Explain what makes data and software (more) interoperable for machines

Identify widely used metadata standards for research, including generic and discipline-focussed examples

Explain the role of controlled vocabularies for encoding data and for annotating metadata in enabling interoperability

Understand how linked data standards and conventions for metadata schema documentation relate to interoperability

For data & software to be interoperable:

I1. (meta)data use a formal, accessible, shared, and broadly applicable language for knowledge representation
I2. (meta)data use vocabularies that follow FAIR principles
I3. (meta)data include qualified references to other (meta)data

What is interoperability for data and software?

Shared understanding of concepts, for humans as well as machines.

What does it mean to be machine readable vs human readable?

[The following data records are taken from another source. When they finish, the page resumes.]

-- ==== Sys2Proof/Machine/LaneOps.lean ====
section
/-! DEFINITION. The Lane Table: the occupancy view, the free test, the choices, yields, hops and retries, and the
notices (R33 to R53). -/

namespace Sys2Proof.Machine

/-! ## The occupancy view (R34, R35, R40, R41, R45) -/

/-- The source is in the reach set; a source 16..31 is in none (R33). -/
def inReach (t : LaneTable) (source : Source) : Bool := decide (source.val < 16) && t.reach.getLsbD source.val

/-- The claim stands before another in a lane's list: by source, then by probe (R34). -/
def Claim.before (a b : Claim) : Bool :=
  a.source.val < b.source.val || (a.source = b.source && a.probe.val < b.probe.val)

/-- A claim is placed in its order; one that is there already adds nothing (R34, R40). -/
def insertClaim (c : Claim) : List Claim → List Claim
  | [] => [c]
  | h :: rest => if c = h then h :: rest else if c.before h then c :: h :: rest else h :: insertClaim c rest

/-- The view without the claims of one source. -/
def dropClaims (source : Source) (claims : Eight (List Claim)) : Eight (List Claim) :=
  claims.map (fun cs => cs.filter (fun c => c.source ≠ source))

/-- The view with one claim for each entry of a notice (R40). -/
def placeClaims (source : Source) : List (Fin 4 × Fin 8) → Eight (List Claim) → Eight (List Claim)
  | [], claims => claims
  | e :: rest, claims => placeClaims source rest (claims.set e.2 (insertClaim ⟨source, e.1⟩ (claims.get e.2)))

/-- The peer's age and tentative mark after a notice of it (R35). -/
def notePeer (source : Source) (age : Nat) (tentative : Bool) (peers : List Peer) : List Peer :=
  peers.map (fun p => if p.source.val = source.val then { p with age := age, tentative := tentative } else p)

/-- The lane is claimed by a lower source (R34). -/
def claimedByLower (own : Nat) (t : LaneTable) (l : Fin 8) : Bool :=
  (t.claims.get l).any (fun c => c.source.val < own)

/-! ## The free test (R37) -/

/-- Another own probe holds the lane in the assignment. -/
def heldByOther (a : Four Assign) (p : Fin 4) (l : Fin 8) : Bool :=
  fours.any (fun q => q ≠ p && a.get q = .lane l)

/-- The lane is free for probe `p` in the assignment being formed (R37). -/
def laneFree (own : Nat) (t : LaneTable) (a : Four Assign) (p : Fin 4) (l : Fin 8) : Bool :=
  !heldByOther a p l && !claimedByLower own t l && t.suspect.get l = 0

/-- The lowest free lane. -/
def lowestFree (own : Nat) (t : LaneTable) (a : Four Assign) (p : Fin 4) : Option (Fin 8) :=
  eights.find? (laneFree own t a p)

/-- A lane, or PARKED where there is none. -/
def orParked : Option (Fin 8) → Assign
  | some l => .lane l
  | none => .parked

/-- The preferred lane if it is free, otherwise the lowest free lane, otherwise PARKED (R42, R43). -/
def chooseLane (own : Nat) (t : LaneTable) (a : Four Assign) (p : Fin 4) : Assign :=
  if laneFree own t a p (t.preferred.get p) then .lane (t.preferred.get p) else orParked (lowestFree own t a p)

/-- The choice for the probes of a list, in order, for every probe that is not OUT (R42, R43). -/
def chooseAll (own : Nat) (t : LaneTable) : List (Fin 4) → Four Assign → Four Assign
  | [], a => a
  | p :: rest, a =>
    if a.get p = .out then chooseAll own t rest a else chooseAll own t rest (a.set p (chooseLane own t a p))

/-- Every probe that is not OUT starts PARKED (R43). -/
def freshAssign (a : Four Assign) : Four Assign := a.map (fun x => if x = .out then .out else .parked)

/-! ## Yielding (R44) -/

/-- A probe whose pending lane is claimed by a lower source is chosen anew, and the yield is counted. -/
def yieldAll (own : Nat) : List (Fin 4) → LaneTable → TableCounters → LaneTable × TableCounters
  | [], t, c => (t, c)
  | p :: rest, t, c =>
    match t.pending.get p with
    | .lane l =>
      if claimedByLower own t l then
        yieldAll own rest { t with pending := t.pending.set p (orParked (lowestFree own t t.pending p)) }
          { c with yields := bump c.yields }
      else yieldAll own rest t c
    | _ => yieldAll own rest t c

/-! ## Epoch start at the Lane Table (R45 to R50) -/

/-- The peer reaches age 4 at this epoch start (R45). -/
def Peer.silenced (p : Peer) : Bool := p.age = 3

/-- A peer one epoch older, up to 4 (R35). -/
def Peer.older (p : Peer) : Peer := { p with age := if p.age < 4 then p.age + 1 else p.age }

/-- Step 1: ageing. A peer whose age so reaches 4 loses its claims and is counted. -/
def ageTable (t : LaneTable) : LaneTable :=
  { t with
    peers := t.peers.map Peer.older
    claims := t.claims.map fun cs =>
      cs.filter fun c => !t.peers.any fun p => p.silenced && p.source.val = c.source.val }

/-- Step 2: the suspect countdowns (R46). -/
def countDown (t : LaneTable) : LaneTable := { t with suspect := t.suspect.map (fun n => n - 1) }

/-- The choice of lanes (R43). -/
def makeChoice (own : Nat) (t : LaneTable) : LaneTable :=
  { t with pending := chooseAll own t fours (freshAssign t.pending), chosen := true }

/-- The lowest lane other than `l` that is free for the probe in the pending assignment (R48). -/
def hopTarget (own : Nat) (t : LaneTable) (p : Fin 4) (l : Fin 8) : Option (Fin 8) :=
  eights.find? (fun m => m ≠ l && laneFree own t t.pending p m)

/-- The lane that a probe is due to hop from (R48). -/
def hopDue (t : LaneTable) (p : Fin 4) : Option (Fin 8) :=
  match t.current.get p with
  | .lane l => if t.hopThreshold ≤ t.spoiled.get p ∧ t.pending.get p = .lane l then some l else none
  | _ => none

/-- The spoil hops of the probes of a list, in order (R48). -/
def hopAll (own : Nat) : List (Fin 4) → LaneTable → TableCounters → LaneTable × TableCounters
  | [], t, c => (t, c)
  | p :: rest, t, c =>
    match hopDue t p with
    | none => hopAll own rest t c
    | some l =>
      match hopTarget own t p l with
      | some m =>
        hopAll own rest { t with pending := t.pending.set p (.lane m), suspect := t.suspect.set l 4 }
          { c with hops := bump c.hops }
      | none => hopAll own rest t { c with blocked := bump c.blocked }

/-- The retries of the PARKED probes of a list, in order (R49). -/
def retryAll (own : Nat) : List (Fin 4) → LaneTable → LaneTable
  | [], t => t
  | p :: rest, t =>
    if t.pending.get p = .parked then
      retryAll own rest { t with pending := t.pending.set p (orParked (lowestFree own t t.pending p)) }
    else retryAll own rest t

/-- Step 3, by the station's state and the chosen flag (R45). -/
def epochChoices (st : StationState) (own : Nat) (t : LaneTable) (c : TableCounters) : LaneTable × TableCounters :=
  if st = .draining then (t, c)
  else if !t.chosen then (makeChoice own t, c)
  else if st = .running then (retryAll own fours (hopAll own fours t c).1, (hopAll own fours t c).2)
  else (t, c)

/-- Steps 1 and 2. -/
def epochAge (t : LaneTable) : LaneTable := countDown (ageTable t)

/-- Step 1's count. -/
def epochAgeCount (t : LaneTable) (c : TableCounters) : TableCounters :=
  { c with agedOut := bumpBy (t.peers.countP Peer.silenced) c.agedOut }

/-- Step 5: outside DRAINING the pending assignment becomes current (R50). -/
def applyPending (st : StationState) (t : LaneTable) : LaneTable :=
  if st = .draining then t else { t with current := t.pending }

/-- The five steps of an epoch start at the Lane Table (R45). -/
def epochTable (st : StationState) (own : Nat) (t : LaneTable) (c : TableCounters) : LaneTable × TableCounters :=
  let r := epochChoices st own (epochAge t) (epochAgeCount t c)
  (applyPending st { r.1 with spoiled := Four.all 0 }, r.2)

/-! ## Notices (R38, R39) -/

/-- The entries of a notice: the lanes of the pending assignment in ascending probe order (R38). -/
def noticeEntries (a : Four Assign) : List (Fin 4 × Fin 8) :=
  fours.filterMap fun p => match a.get p with
    | .lane l => some (p, l)
    | _ => none

/-- A LANE NOTICE with the pending assignment as it stands (R38). -/
def noticeFrame (t : LaneTable) : Frame := .laneNotice (!t.chosen) false (noticeEntries t.pending)

/-- The Lane Table queues a LANE NOTICE (R39). -/
def queueNotice (s : State) : State := queueFrame (noticeFrame s.table) s

/-- The Lane Table queues its leaving notice (R51). -/
def queueLeaving (s : State) : State := queueFrame (.laneNotice (!s.table.chosen) true []) s

/-- The Lane Table takes an epoch start, and queues a notice if its pending assignment changed (R45, R50). -/
def tableEpochStart (s : State) : State :=
  let r := epochTable s.control.state s.control.source.val s.table s.counters.table
  let s' := (s.setTable r.1).setTableCounters r.2
  if s.control.state ≠ .draining ∧ r.1.pending ≠ s.table.pending then queueNotice s' else s'

/-- The yield check after a notice in JOINING or RUNNING (R44). -/
def yieldCheck (s : State) : State :=
  let r := yieldAll s.control.source.val fours s.table s.counters.table
  let s' := (s.setTable r.1).setTableCounters r.2
  if r.1.pending ≠ s.table.pending then queueNotice s' else s'

/-- The states in which the Lane Table takes notices (R33). -/
def takesNotices : StationState → Bool
  | .checking | .joining | .running | .draining => true
  | _ => false

/-- A notice of a reach peer whose leaving flag is clear (R40). -/
def takeClaims (source : Source) (tentative : Bool) (entries : List (Fin 4 × Fin 8)) (s : State) : State :=
  let c := s.counters.table
  let s' := (s.setTable { s.table with
      claims := placeClaims source (entries.take 4) (dropClaims source s.table.claims)
      peers := notePeer source 0 tentative s.table.peers }).setTableCounters { c with taken := bump c.taken }
  if s.control.state = .joining ∨ s.control.state = .running then yieldCheck s' else s'

/-- A notice of a reach peer whose leaving flag is set (R41). -/
def takeLeaving (source : Source) (tentative : Bool) (s : State) : State :=
  let c := s.counters.table
  (s.setTable { s.table with
      claims := dropClaims source s.table.claims
      peers := notePeer source 4 tentative s.table.peers }).setTableCounters { c with taken := bump c.taken }

/-- A LANE NOTICE routed to the Lane Table (R33). -/
def takeNotice (source : Source) (tentative leaving : Bool) (entries : List (Fin 4 × Fin 8)) (s : State) : State :=
  if !takesNotices s.control.state then s
  else if !inReach s.table source then
    s.setTableCounters { s.counters.table with ignored := bump s.counters.table.ignored }
  else if leaving then takeLeaving source tentative s
  else takeClaims source tentative entries s

/-! ## RUN, JOINING and DRAINING (R36, R42, R51, R53) -/

/-- The reach peers at RUN acceptance: age 4, mark clear, in ascending order of source (R35). -/
def peersOf (reach : BitVec 16) : List Peer :=
  ((List.finRange 16).filter (fun i => reach.getLsbD i.val)).map (fun i => ⟨i, 4, false⟩)

/-- The Lane Table at RUN acceptance (R53). -/
def runTable (st : SetupStore) : LaneTable :=
  let enabled := st.probes.map (fun r => r.general.enabled)
  let start := enabled.map (fun e => if e then Assign.parked else .out)
  { reach := st.station.reach
    hopThreshold := st.station.hopThreshold
    enabled := enabled
    preferred := st.probes.map (fun r => r.general.preferredLane)
    claims := Eight.all []
    suspect := Eight.all 0
    peers := peersOf st.station.reach
    current := start
    pending := start
    chosen := false
    spoiled := Four.all 0 }

/-- A probe that the check has made FAULTED becomes OUT (R36, R164). -/
def faultedOut (checks : Four ProbeCheck) (a : Four Assign) : Four Assign :=
  Four.tabulate (fun p => if (checks.get p).faulted then .out else a.get p)

/-- Entry to JOINING: the FAULTED probes become OUT, the chosen flag is clear, and the tentative choice is made
(R42). -/
def joinTable (own : Nat) (checks : Four ProbeCheck) (t : LaneTable) : LaneTable :=
  let t := { t with current := faultedOut checks t.current, pending := faultedOut checks t.pending, chosen := false }
  { t with pending := chooseAll own t fours t.pending }

/-- Entry to DRAINING: the pending assignment takes the current one (R51). -/
def drainTable (t : LaneTable) : LaneTable := { t with pending := t.current }

/-- A SPOILED outcome is delivered to the Lane Table (R47). -/
def countSpoiled (p : Fin 4) (t : LaneTable) : LaneTable :=
  { t with spoiled := t.spoiled.set p (raise 255 (t.spoiled.get p)) }

end Sys2Proof.Machine
end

According to the Open Data Handbook:

Human Readable
“Data in a format that can be conveniently read by a human. Some human-readable formats, such as PDF, are not machine-readable as they are not structured data, i.e. the representation of the data on disk does not represent the actual relationships present in the data.”

Machine Readable
“Data in a data format that can be automatically read and processed by a computer, such as CSV, JSON, XML, etc. Machine-readable data must be structured data. Compare human-readable. Non-digital material (for example printed or hand-written documents) is by its non-digital nature not machine-readable. But even digital material need not be machine-readable. For example, consider a PDF document containing tables of data. These are definitely digital but are not machine-readable because a computer would struggle to access the tabular information - even though they are very human readable. The equivalent tables in a format such as a spreadsheet would be machine readable. As another example scans (photographs) of text are not machine-readable (but are human readable!) but the equivalent text in a format such as a simple ASCII text file can machine readable and processable.”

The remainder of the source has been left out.